Links have several rules but aren’t usually an issue, either for parsing or understanding. Reference links, however, pose some challenges.

Reference links require parsing the whole document before working out whether something is a reference link or just plain text.

[title][link][text]

[link]: google.com

<p>
	<a href="google.com">title</a>
	[text]
</p>

In this case, link (defined later in the document) is the URL for the title text. [text] is literal text content. We don’t know any of this until we finally get to the definition of [link] at the bottom (or wherever it appears in the document). Without the [link] definition, this would result in:

<p>[title][link][text]</p>

This complicates parsing and makes syntax highlighting more difficult.

##blockquotes

They are just confusing.

##setext headings

There is ambiguity/ collisions between thematic breaks and setext headings requiring explicit precedence rules:

## Foo

bar

<h2>Foo</h2>
<p>bar</p>

##lists

Loose and tight lists are a little confusing but allow for nice flexibility.

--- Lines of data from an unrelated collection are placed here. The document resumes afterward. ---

@[simp] theorem issue_phase : (s.issue ws).phase = s.phase := rfl
@[simp] theorem issue_regions : (s.issue ws).regions = s.regions := rfl
@[simp] theorem issue_banks : (s.issue ws).banks = s.banks := rfl
@[simp] theorem issue_latches : (s.issue ws).latches = s.latches := rfl
@[simp] theorem issue_cpus : (s.issue ws).cpus = s.cpus := rfl
@[simp] theorem issue_pcfg : (s.issue ws).pcfg = s.pcfg := rfl
@[simp] theorem issue_p0 : (s.issue ws).p0 = s.p0 := rfl
@[simp] theorem issue_p1 : (s.issue ws).p1 = s.p1 := rfl
@[simp] theorem issue_p2 : (s.issue ws).p2 = s.p2 := rfl
@[simp] theorem issue_p3 : (s.issue ws).p3 = s.p3 := rfl
@[simp] theorem issue_scanLines : (s.issue ws).scanLines = s.scanLines := rfl
@[simp] theorem issue_scanV : (s.issue ws).scanV = s.scanV := rfl
@[simp] theorem issue_scanF : (s.issue ws).scanF = s.scanF := rfl
@[simp] theorem issue_scanEntries : (s.issue ws).scanEntries = s.scanEntries := rfl
@[simp] theorem issue_perTimers : (s.issue ws).perTimers = s.perTimers := rfl
@[simp] theorem issue_snaps : (s.issue ws).snaps = s.snaps := rfl
@[simp] theorem issue_error : (s.issue ws).error = s.error := rfl
@[simp] theorem issue_slot : (s.issue ws).slot = none := rfl
@[simp] theorem issue_restarts : (s.issue ws).restarts = s.restarts := rfl
@[simp] theorem issue_queue : (s.issue ws).queue = ⟨false, ws⟩ :: s.queue := rfl
@[simp] theorem issue_extIn : (s.issue ws).extIn = s.extIn := rfl
@[simp] theorem issue_draws : (s.issue ws).draws = s.draws := rfl
@[simp] theorem issue_out : (s.issue ws).out = s.out := rfl

end Issue

section TakeOp

variable (i : Instr) (turn : Turn) (ws : List OpWord) (later : List Turn)

@[simp] theorem takeOp_phase : (s.takeOp i turn ws later).phase = s.phase := rfl
@[simp] theorem takeOp_regions : (s.takeOp i turn ws later).regions = s.regions := rfl
@[simp] theorem takeOp_banks : (s.takeOp i turn ws later).banks = s.banks := rfl
@[simp] theorem takeOp_latches : (s.takeOp i turn ws later).latches = s.latches := rfl
@[simp] theorem takeOp_cpus : (s.takeOp i turn ws later).cpus = s.cpus := rfl
@[simp] theorem takeOp_pcfg : (s.takeOp i turn ws later).pcfg = s.pcfg := rfl
@[simp] theorem takeOp_p0 : (s.takeOp i turn ws later).p0 = s.p0 := rfl
@[simp] theorem takeOp_p1 : (s.takeOp i turn ws later).p1 = s.p1 := rfl
@[simp] theorem takeOp_p2 : (s.takeOp i turn ws later).p2 = s.p2 := rfl
@[simp] theorem takeOp_p3 : (s.takeOp i turn ws later).p3 = s.p3 := rfl
@[simp] theorem takeOp_scanLines : (s.takeOp i turn ws later).scanLines = s.scanLines := rfl
@[simp] theorem takeOp_scanV : (s.takeOp i turn ws later).scanV = s.scanV := rfl
@[simp] theorem takeOp_scanF : (s.takeOp i turn ws later).scanF = s.scanF := rfl
@[simp] theorem takeOp_scanEntries : (s.takeOp i turn ws later).scanEntries = s.scanEntries := rfl
@[simp] theorem takeOp_perTimers : (s.takeOp i turn ws later).perTimers = s.perTimers := rfl
@[simp] theorem takeOp_snaps : (s.takeOp i turn ws later).snaps = s.snaps := rfl
@[simp] theorem takeOp_error : (s.takeOp i turn ws later).error = s.error := rfl
@[simp] theorem takeOp_slot : (s.takeOp i turn ws later).slot = slotAfter (issuer i s) (s.wordsLeft i ws) := rfl
@[simp] theorem takeOp_restarts : (s.takeOp i turn ws later).restarts = (List.range s.ncpu).filter (s.resetBy i) := rfl
@[simp] theorem takeOp_queue : (s.takeOp i turn ws later).queue = afterOp turn (s.wordsLeft i ws) later := rfl
@[simp] theorem takeOp_extIn : (s.takeOp i turn ws later).extIn = s.extIn := rfl
@[simp] theorem takeOp_draws : (s.takeOp i turn ws later).draws = s.draws := rfl
@[simp] theorem takeOp_out : (s.takeOp i turn ws later).out = s.out := rfl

However, nested lists are very confusing; I rarely get them right. Most of the complexity comes from handling indented code blocks.

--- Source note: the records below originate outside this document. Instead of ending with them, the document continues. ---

theorem regionDefineError_none {r : Nat} {size : Word32} (h : regionDefineError r size s = none) :
    Table.get s.regions r = none ∧ 0 < size.toNat := by
  unfold regionDefineError at h
  split at h
  · simp at h
  · split at h
    · simp at h
    · rename_i h1 h2
      refine ⟨by simpa using h1, ?_⟩
      rcases Nat.eq_zero_or_pos size.toNat with h0 | h0
      · exact absurd (BitVec.eq_of_toNat_eq h0) h2
      · exact h0

theorem toNat_pos {n : Nat} {x : BitVec n} (h : x ≠ 0) : 0 < x.toNat := by
  rcases Nat.eq_zero_or_pos x.toNat with h0 | h0
  · exact absurd (BitVec.eq_of_toNat_eq (by simpa using h0)) h
  · exact h0

theorem bankConfigureError_none {b region : Nat} {start count wsize : Word32}
    (h : bankConfigureError b start region count wsize s = none) : Table.get s.banks b = none ∧
      ∃ g, Table.get s.regions region = some g ∧ 0 < count.toNat ∧ 0 < wsize.toNat ∧
        (start.toNat + count.toNat) * wsize.toNat ≤ g.size := by
  unfold bankConfigureError at h
  split at h
  · simp at h
  · rename_i h1
    refine ⟨by simpa using h1, ?_⟩
    split at h
    · simp at h
    · rename_i g hg
      split at h
      · simp at h
      · rename_i h2
        split at h
        · simp at h
        · rename_i h3
          rw [not_or] at h2
          exact ⟨g, hg, toNat_pos h2.1, toNat_pos h2.2, Nat.le_of_not_lt h3⟩

theorem latchConfigureError_none {l : Nat} {ht : Bool} {fire : Fire} {de hv : Bool} {tcpu tline vec : Byte}
    (h : latchConfigureError l ht fire de hv tcpu tline vec s = none) :
    Table.get s.latches l = none ∧ (ht = true → tcpu.toNat < s.ncpu) := by
  unfold latchConfigureError at h
  split at h
  · simp at h
  · rename_i h1
    refine ⟨by simpa using h1, fun hh => ?_⟩
    split at h
    · simp at h
    · rename_i h2
      exact Nat.lt_of_not_le fun x => h2 ⟨hh, x⟩

theorem registerRangeError_none {c lo hi : Nat} {sp : Space} {g : Target}
    (h : registerRangeError c sp lo hi g s = none) : ∃ b, s.space? c sp = some b ∧ lo ≤ hi ∧ hi < 2 ^ b.addrW ∧
      overlaps lo hi b.map = false ∧ targetError g lo hi s = none := by
  unfold registerRangeError at h
  split at h
  · simp at h
  · rename_i b hb
    split at h
    · simp at h
    · rename_i h1
      rw [not_or] at h1
      split at h
      · simp at h
      · rename_i h2
        exact ⟨b, hb, Nat.le_of_not_lt h1.1, Nat.lt_of_not_le h1.2, by simpa using h2, h⟩

theorem scanConfigureError_none {c line : Nat} (h : scanConfigureError c line s = none) :
    c < s.ncpu ∧ line < s.scanLines := by
  unfold scanConfigureError at h
  split at h
  · simp at h
  · split at h
    · simp at h
    · exact ⟨Nat.lt_of_not_le ‹_›, Nat.lt_of_not_le ‹_›⟩

theorem perConfigureError_none {c hz : Nat} (h : perConfigureError c hz s = none) : c < s.ncpu ∧ hz ≠ 0 := by
  unfold perConfigureError at h
  split at h
  · simp at h
  · split at h
    · simp at h
    · exact ⟨Nat.lt_of_not_le ‹_›, ‹_›⟩

theorem portConfigureError_none {w : PortWiring} (h : portConfigureError w s = none) : s.pcfg = none ∧
    s.hasLatch w.outLatch = true ∧ s.hasLatch w.inLatch = true ∧ w.rstCpu.toNat < s.ncpu ∧ w.mcu.toNat < s.ncpu := by
  unfold portConfigureError at h
  split at h
  · simp at h
  · rename_i h1
    split at h
    · simp at h
    · rename_i h2
      simp only [not_or, Option.isNone_iff_eq_none, ← Option.isSome_iff_ne_none, Nat.not_le] at h2
      exact ⟨by simpa using h1, h2.1, h2.2.1, h2.2.2.1, h2.2.2.2⟩

theorem configured_whenConfig {wf : Bool} {f : State → Res} (h : whenConfig s f = .next t)
    (hf : f { s with out := Output.empty } = .next t → Configured wf { s with out := Output.empty } t) :
    Configured wf { s with out := Output.empty } t := hf (whenConfig_next.1 h).2

/-- All that an operation of `PHASE = CONFIG` can do. -/
theorem exec_configured {i : Instr} (hp : phaseOf i = .config) (h : exec i s = .next t) :
    Configured i.wf { s with out := Output.empty } t := by
  cases i with
  | sysStart =>
    have h : execSysStart s = .next t := h
    exact configured_whenConfig h fun h => by rw [next_eq.1 h]; exact .start _
  | regionDefine r mutbl size =>
    have h : execRegionDefine r mutbl size s = .next t := h
    refine configured_whenConfig h fun h => configured_of_configure h fun he => ?_
    obtain ⟨h1, h2⟩ := regionDefineError_none he
    exact .region _ _ _ _ h1 h2
  | bankConfigure b policy start region count wsize xor =>
    have h : execBankConfigure b policy start region count wsize xor s = .next t := h
    refine configured_whenConfig h fun h => configured_of_configure h fun he => ?_
    obtain ⟨h1, g, hg, hc, hw, hle⟩ := bankConfigureError_none he
    exact .bank _ _ _ g h1 hg hc hw rfl rfl hle
  | latchConfigure l mode ht fire de hv tcpu tline vec =>
    have h : execLatchConfigure l mode ht fire de hv tcpu tline vec s = .next t := h
    refine configured_whenConfig h fun h => configured_of_configure h fun he => ?_
    obtain ⟨h1, h2⟩ := latchConfigureError_none he
    exact .latch _ _ _ _ h1 h2 rfl
  | busRegisterRange c mode sp lo hi g =>
    have h : execBusRegisterRange c mode sp lo hi g s = .next t := h
    refine configured_whenConfig h fun h => configured_of_configure h fun he => ?_
    obtain ⟨b, hb, h1, h2, h3, h4⟩ := registerRangeError_none he
    exact .range _ _ _ b _ _ _ _ hb h1 h2 h3 h4
  | busSetPolicy c policy sp mask obc =>
    have h : execBusSetPolicy c policy sp mask obc s = .next t := h
    exact configured_whenConfig h fun h => configured_of_configure h fun _ => .policy _ _ _ _ _ _
  | scanConfigure c n x mode hv vec =>
    have h : execScanConfigure c n x mode hv vec s = .next t := h
    refine configured_whenConfig h fun h => configured_of_configure h fun he => ?_
    obtain ⟨h1, h2⟩ := scanConfigureError_none he
    exact .scan _ _ h1 h2 fun hw => by simpa [Instr.wf, timerModeOk] using hw
  | perConfigure c n x mode hv vec =>
    have h : execPerConfigure c n x mode hv vec s = .next t := h
    refine configured_whenConfig h fun h => configured_of_configure h fun he => ?_
    exact .timer _ _ (perConfigureError_none he).1 fun hw => by simpa [Instr.wf, timerModeOk] using hw
  | portConfigure w =>
    have h : execPortConfigure w s = .next t := h
    refine configured_whenConfig h fun h => configured_of_configure h fun he => ?_
    obtain ⟨h1, h2, h3, h4, h5⟩ := portConfigureError_none he
    exact .ports _ w h1 h2 h3 h4 h5
  | _ => simp [phaseOf] at hp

The commonmark spec states that nested lists must be indented to the level of the first non-space character after the list marker; this is an improvement over the initial markdown ‘spec’ suggesting four spaces of indentation:

- a
··- b

<ul>
	<li>
		a
		<ul>
			<li>b</li>
		</ul>
	</li>
</ul>

It is somewhat confusing that this is not a nested list, however:

- a
·- b

<ul>
	<li>a</li>
	<li>b</li>
</ul>

This is a ‘loose’ nested list:

- a

·····- b

<ul>
	<li>
		<p>a</p>
		<ul>
			<li>b</li>
		</ul>
	</li>
</ul>

But this is a single list item containing a paragraph and code block; there is only one additional space character here:

- a

······- b

<ul>
	<li>
		<p>a</p>
		<pre><code>- b
    </code></pre>
	</li>
</ul>

##emphasis

Nothing in markdown is more complex or more confusing than emphasis and strong emphasis. The commonmark spec defines 17 rules for emphasis and strong emphasis

This kind of thing is confusing:

**hello* world**

<p>
	<em>
		<em>hello</em> 
		world
	</em>*
</p>

but this also feels correct:

<p>
	<strong>hello* world</strong>
</p>

The use of double emphasis characters confuses matters.

Intra-word emphasis is even more confusing. What should this produce?

hello***a*friendsss

<p>hello**<em>a</em>friends</p>

This is according to the commonmark spec as best I can make it out. Actual implementations across the ecosystem vary widely when it comes to these cases.